How long should they last? Is this normal? They are pretty expensive so I hope we're not going to be shelling out £10 every couple of months on bulbs while Rez is around!!! (Of course if need be we will but not without whinging!)

Thanks for any help.


----------



## johne.ev (Sep 14, 2008)

I'd take it back to where you purchased it from. Never used them tbh, but i would have thought they should last much longer than yours have.
Do they emit uv? If not i would use a normal spot bulb.


----------



## joffy (Feb 14, 2008)

I had 2 exo terra bulbs go in a few months. My 1st Zoo Med bulb is still going strong after several months.


----------



## Sarah1340 (Sep 14, 2008)

They don't emit U.V but they're to heat a crestie overnight so I didn't think a normal bulb would be right? 

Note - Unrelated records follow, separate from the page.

/-- OutputVolume and StartOpensEncode, PhaseRules, ShortEncodes, DecoderFollowsCompressor, DecoderRecoversEncode,
EncodeBytesCarryCodes: an idle state that is not the reset state. -/
theorem witness_idle :
    (openState.setLzw LzwRegs.reset).lzw.phase = .idle ∧ Inv (openState.setLzw LzwRegs.reset) ∧
      (runInstrs (.lzwStart :: [1#8, 1#8].map .lzwPut) (openState.setLzw LzwRegs.reset)).isSome = true := by
  refine ⟨rfl, ⟨by unfold ExtentsWf; decide, by decide, rfl, fun h => by cases h⟩, by decide +kernel⟩

/-- StepRunsDecoded, FetchWordRunsNext, EncodeOfDecode, OneResultWord, RefusalCauses, StreamsOnlyGrow,
CommandsKeepOtherUnits: a presented word that decodes, and its next state with a result word and point words. -/
theorem witness_decoded :
    let s := (symState 4 3 .both).setInbox [.command 0x1200000000020003#64]
    s.inbox = .command 0x1200000000020003#64 :: [] ∧
      decode 0x1200000000020003#64 = .ok (.symMap 3#16 2#16) ∧
      decodeTableWord 64 0x1200000000020003 = some (.symMap 3#16 2#16) ∧
      ((nextOf (runWord 0x1200000000020003#64 s)).map fun t => t.rsp) =
        some (s.rsp ++ 0x1200000000000004#64 ::
          [0x1201000000000203#64, 0x1201000000010200#64, 0x1201000000020003#64, 0x12010000000B0000#64]) := by
  decide +kernel

/-- UndecodableWordRefused, for each reason. -/
theorem witness_undecodable :
    (State.reset.setInbox [.command 0#64]).inbox = .command 0#64 :: [] ∧ decode 0#64 = .error .reservedOpcode ∧
      decode 0x1200000100000000#64 = .error .reservedBits := by decide +kernel

/-- ResetEvent. -/
theorem witness_reset_event : (openState.setInbox [.reset, .reset]).inbox = .reset :: [.reset] := by decide

/-- RefusalCauses: each of the six causes has a word and a state. -/
theorem witness_refusals :
    ((after State.reset 0x0000000000000000).map fun t => t.rsp.map rwStatus) = some [1#4] ∧
    ((after State.reset 0x3100000000000100).map fun t => t.rsp.map rwStatus) = some [1#4] ∧
    ((after State.reset 0x1100000000000007).map fun t => t.rsp.map rwStatus) = some [1#4] ∧
    ((after openState 0x4000000000000000).map fun t => t.rsp.map rwStatus) = some [2#4] ∧
    ((after State.reset 0x41000000000000FF).map fun t => t.rsp.map rwStatus) = some [2#4] ∧
    ((after State.reset 0x4200000000000000).map fun t => t.rsp.map rwStatus) = some [2#4] := by decide +kernel

/-- ResultsDependOnOwnUnit: two states that share the LZW state and differ elsewhere, for a command of `LZW`; and two that
share the palette, for a command of `QNT`. -/
theorem witness_own_unit :
    let s := openState
    let s' := openState.setVis [3#16]
    s.lzw = s'.lzw ∧ s.freeCtr = s'.freeCtr ∧ s.codes = s'.codes ∧ s.pal = s'.pal ∧ s.vis ≠ s'.vis ∧
      (nextOf (exec (.lzwPut 2#8) s)).isSome = true ∧ (nextOf (exec (.lzwPut 2#8) s')).isSome = true ∧
      (nextOf (exec (.qntPalrd 2#8) s)).isSome = true ∧ (nextOf (exec (.qntPalrd 2#8) s')).isSome = true := by
  decide +kernel

/-- SetmodeSetsMode: the last mode code, and the reserved one. -/
theorem witness_modes : (6#3 : BitVec 3) ≠ 7#3 ∧ modeOfCode? 6#3 = some .antidiagonal ∧ modeOfCode? 7#3 = none := by
  decide

/-- MapAnswersMirror: the smallest and the largest canvas. -/
theorem witness_extents : ExtentsWf (symState 1 1 .none).sym ∧ ExtentsWf (symState 256 256 .both).sym := by
  unfold ExtentsWf
  decide

/-- MirrorOriginFirst, MirrorInsideCanvas, MirrorCounts, ReflectionsAreInvolutions: an origin in the corner of the
canvas, and one outside it (V-SYM-1, V-SYM-2). -/
theorem witness_mirror :
    inCanvas 4 3 ⟨3, 2⟩ = true ∧ (⟨0, 2⟩ : Point) ∈ mirror 4 3 .horizontal ⟨3, 2⟩ ∧ inCanvas 4 3 ⟨4, 1⟩ = false ∧
      mirror 4 3 .antidiagonal ⟨0, 3⟩ = [⟨0, 2⟩] := by decide +kernel

/-- MirrorDeduplicates (V-SYM-3): the centre of a 5x5 canvas, a centre column alone, and the antidiagonal. -/
theorem witness_dedup :
    mirror 5 5 .both ⟨2, 2⟩ = [⟨2, 2⟩] ∧ mirror 5 5 .both ⟨2, 0⟩ = [⟨2, 0⟩, ⟨2, 4⟩] ∧
      mirror 5 5 .both ⟨0, 2⟩ = [⟨0, 2⟩, ⟨4, 2⟩] ∧ mirror 5 5 .antidiagonal ⟨0, 4⟩ = [⟨0, 4⟩] := by decide +kernel

/-- OncePerStroke: a first command, commands between, and the state they reach. -/
theorem witness_once_per_stroke :
    ((nextOf (exec (.bldLighten 2#8 2#8 0x10101010#32) State.reset)).bind
      (runInstrs [.bldDarken 2#8 3#8 0x10101010#32, .symSetmode 1#3])).isSome = true ∧
      Instr.bldVclr ∉ [Instr.bldDarken 2#8 3#8 0x10101010#32, Instr.symSetmode 1#3] := by decide +kernel

/-- AlphaThreshold, QuantizerProperties, QuantizerFixedPoints, SearchIsNearestLowest: the alphas and indices next to the
bounds. -/
theorem witness_quant :
    (127#8).toNat < 128 ∧ 128 ≤ (128#8).toNat ∧ 1 ≤ (239#8).toNat ∧ (239#8).toNat ≤ 239 ∧ (239#8).toNat ≠ 217 ∧
      241 ≤ (241#8).toNat := by decide

end Sys2Proof.Tests
end

section
/-! SUPPORT. The rows of the opcode table (R63, R67): a row fixes the whole opcode byte, and the eleven bytes differ.
From this follow that decoding is selecting a row and that no word selects two. -/

namespace Sys2Proof

/-- The list of rows leaves no opcode out (R63). -/
theorem Opcode.mem_all (op : Opcode) : op ∈ Opcode.all := by
  cases op <;> decide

We took it back and were told that they should only last about three months anyway, so we're looking into getting ceramic bulbs instead, but it means changing the stat and the holder too so it's going to be fairly expensive.

Thanks for the advice


----------



## Spikebrit (Oct 23, 2006)

Sarah1340 said:


> They don't emit U.V but they're to heat a crestie overnight so I didn't think a normal bulb would be right?
> 
> We took it back and were told that they should only last about three months anyway, so we're looking into getting ceramic bulbs instead, but it means changing the stat and the holder too so it's going to be fairly expensive.
> 
> Thanks for the advice


The best solution go to sainsbury's and buy a back of bulbs. They are the same bulb and a hell of alot cheaper. I use sainsbury's basic 60w light bulbs as heat lamps in all of my vivs and they are a pound for 4.


----------



## joffy (Feb 14, 2008)

Sarah1340 said:


> They don't emit U.V but they're to heat a crestie overnight so I didn't think a normal bulb would be right?
> 
> We took it back and were told that they should only last about three months anyway, so we're looking into getting ceramic bulbs instead, but it means changing the stat and the holder too so it's going to be fairly expensive.
> 
> Thanks for the advice


Try the Zoo Med bulbs. They have proved to be far more reliable for me.


----------



## reptiles-ink (Nov 4, 2006)

Sarah1340 said:


> They don't emit U.V but they're to heat a crestie overnight so I didn't think a normal bulb would be right?
> 
> We took it back and were told that they should only last about three months anyway, so we're looking into getting ceramic bulbs instead, but it means changing the stat and the holder too so it's going to be fairly expensive.
> 
> Thanks for the advice


 what stat are you using?


----------



## STReptiles (Feb 6, 2009)

there suposed to last 6 months before needing a replacement


----------